The refusal to quash an attachment, is not revisable on error. Instead of entertaining the motion, even where the suggestion upon which it is made is well founded, the primary court may put the defendant to a plea in abatement. A defect in the bond, or the want of a bond, as well as the error pointed out in the writ itself, may be corrected by the substitution of a proper bond, find the amendment of the writ, so as to require the sheriff to whom it is addressed to attach the defendant’s estate, instead of commanding the plaintiff himself to perform this service. [Reynolds v. Bell, 3 Ala. Rep. 57; Massey v. Walker, 8 Id. 167; Johnson v. Wren, 3 Ala. Rep. 172; Lowry v. Stowe, 7 Por. Rep. 486; Alford v. Johnson, 9 Ibid. 320; Clay’s Dig. 54, § 3.]
In Cobb v. Miller, Ripley & Co. 9 Ala. Rep. 499, we say that it is indicated by several previous adjudications, that the twelfth rule for the regulation of the “ practice in the circuit *474and county courts,” which declares that “ no plea in abatement shall be received, if objected to, unless by the indorsement of the clerk, it appear to have been filed within the time allowed for pleading,” is not so imperative as to require a literal compliance with its terms.
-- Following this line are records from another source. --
/-- R389: a lane of a PUTM that takes an operand from a queue, on the elements that the lanes before it have
left. The lanes that take all of their records pop; one whose records find room in part places that part,
traps, and pops nothing. -/
def Feed.lanem (s : State) (us : List Use) (a : Feed × Nat) (e : Env) : Feed × Nat :=
  let e := { e with v := us.map fun u => readUse s e.g e.f a.2 u }
  match putmCheck s e with
  | some x => ({ a.1 with fails := a.1.fails ++
      [{ key := e.key, lane := e.lane, cls := x.cls, reason := x.reason, pc := e.start, addr := x.addr }] }, a.2)
  | none => match putmLane s e with
    | none => (a.1, a.2 + 1)
    | some l =>
      let k := bagKey l.2.1
      let x := ((KV.find? k a.1.bags).getD (s.bag k)).placeLane (fun _ => 0) 1 0 0 l.2.2.1 l.2.2.2
      ({ a.1 with bags := KV.put k x.1 a.1.bags, ok := a.1.ok ++ [l] }, if x.2.2 then a.2 + 1 else a.2)

/-- A PUTM with operands from a queue takes its placer's step as it issues. -/
def Run.putmFed (r : Run s0) (us : List Use) (es : List Env) : Run s0 :=
  let x := es.foldl (Feed.lanem r.s us) ({}, 0)
  let r := match es with
    | e :: _ => r.each (List.range x.2) fun r _ => r.takeElems us e
    | [] => r
  let failed := x.1.fails.map Fail.key
  let r := r.each (es.filter fun e => failed.contains e.key) fun r e => r.unissue e
  (r.putRequests true false x.1.ok).raise x.1.fails

def execPutm (g : BitVec 4) (d a b : BitVec 7) (s : State) : Host.Outcome State Fault Refusal :=
  let us := [src d, src a, src b 2]
  runWord s {
    i := .putm g d a b, guard := g, uses := us, noRegion := true, ownPops := true,
    hold := fun s e => s.scrPending e.key || putHold us 1 s e,
    check := putmCheck,
    act := fun r es =>
      let r := r.each es fun r e => r.undemote e.key
      if us.any fun u => isQueue u.reg then r.putmFed us es
      else r.putRequests true (es.any Env.wait) (es.filterMap (putmLane r.s)) }

/-! ### DRAIN (R266) -/

def drainLimit (e : Env) : Nat := min 4096 (e.w 1).toNat
def drainTarget (e : Env) : Word := w1 (e.op 1)

/-- R266: the queue that a target word names, where it can serve. -/
def drainQueue (e : Env) : Option Nat :=
  let t := drainTarget e
  if t.getLsbD 31 then some (efld t 0 4) else none

def drainCheck (s : State) (e : Env) : Option Bad :=
  match bagCheck s e 0 with
  | some b => some b
  | none =>
    let t := drainTarget e
    let rs := (s.bag (bagKey (e.w 0).toNat)).rs
    let x := efld t 0 20
    if efld t 20 11 ≠ 0 ∨ (t.getLsbD 31 ∧ efld t 4 16 ≠ 0) then
      some { cls := .bounds, addr := t.zeroExtend 64 }
    else if t.getLsbD 31 then none
    else if x % 16 ≠ 0 then some { cls := .align, addr := BitVec.ofNat 64 x }
    else if e.scrSize 0 < x + drainLimit e * rs then some { cls := .bounds, addr := BitVec.ofNat 64 x }
    else none

def execDrain (g : BitVec 4) (d a b : BitVec 7) (s : State) : Host.Outcome State Fault Refusal :=
  runWord s {
    i := .drain g d a b, guard := g, uses := [src a, src b 2, dst d], noRegion := true, ownPops := true,
    hold := fedHold [src a, src b 2] fun e => .drain (e.w 0).toNat 0 none 0 none [],
    illeg := fun _ e => match drainQueue e with
      | none => none
      | some q => match KV.find? q e.g.queues with
        | some x => if x.kind = 1 ∧ x.ew = 2 then none else some 3
        | none => some 3,
    toSculler := fun _ e => if isSculler e.site ∧ (drainQueue e).isSome then some e.g.core else none,
    check := drainCheck,
    act := requestEach [src a, src b 2] (fun r e =>
      { kind := .drain (e.w 0).toNat (drainLimit e) (drainQueue e)
          ((r.s.peerBase e 0).getD 0 + efld (drainTarget e) 0 20) none [], dst := d.toNat })
      1 true Run.placeDrain }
And it is strongly intimated that a defendant is not bound to plead in abatement of an attachment, until the plaintiff’s declaration was filed. But if it be conceded that it were competent for the defendant to show when the declaration was filed, and that his plea was tendered in due season thereafter, and that the rejection of such evidence was revisable, in the present case we think no error prejudicial to the defendant has resulted from the ruling of the county court. The plea which the defendant offered, prays that the attachment be quashed for two distinct causes. 1. Because it was issued without an affidavit having been made, such as the statute requires. 2. Because the writ of attachment (though properly addressed) commands the plaintiff eo nomine to attach the defendant’s estate.
In Cobb v. Force, Brothers & Co. 6 Ala. Rep. 468, it was determined that a plea which unites two distinct matters of abatement, is bad. This decision was re-affirmed in Cobb v. Miller, Ripley & Co. 9 Ala. Rep. 499. We have repeatedly held that pleas in abatement do not come within our statutes of amendment, and are not amendable according to the principles of the common law. As, then, the plea which the defendants filed was bad, and might have been stricken out on motion, or adjudged bad on demurrer, and could not have been amended, they are not prejudiced by the rejection of the evidence they offered to the court. It therefore follows, that the judgment of the county court must be affirmed.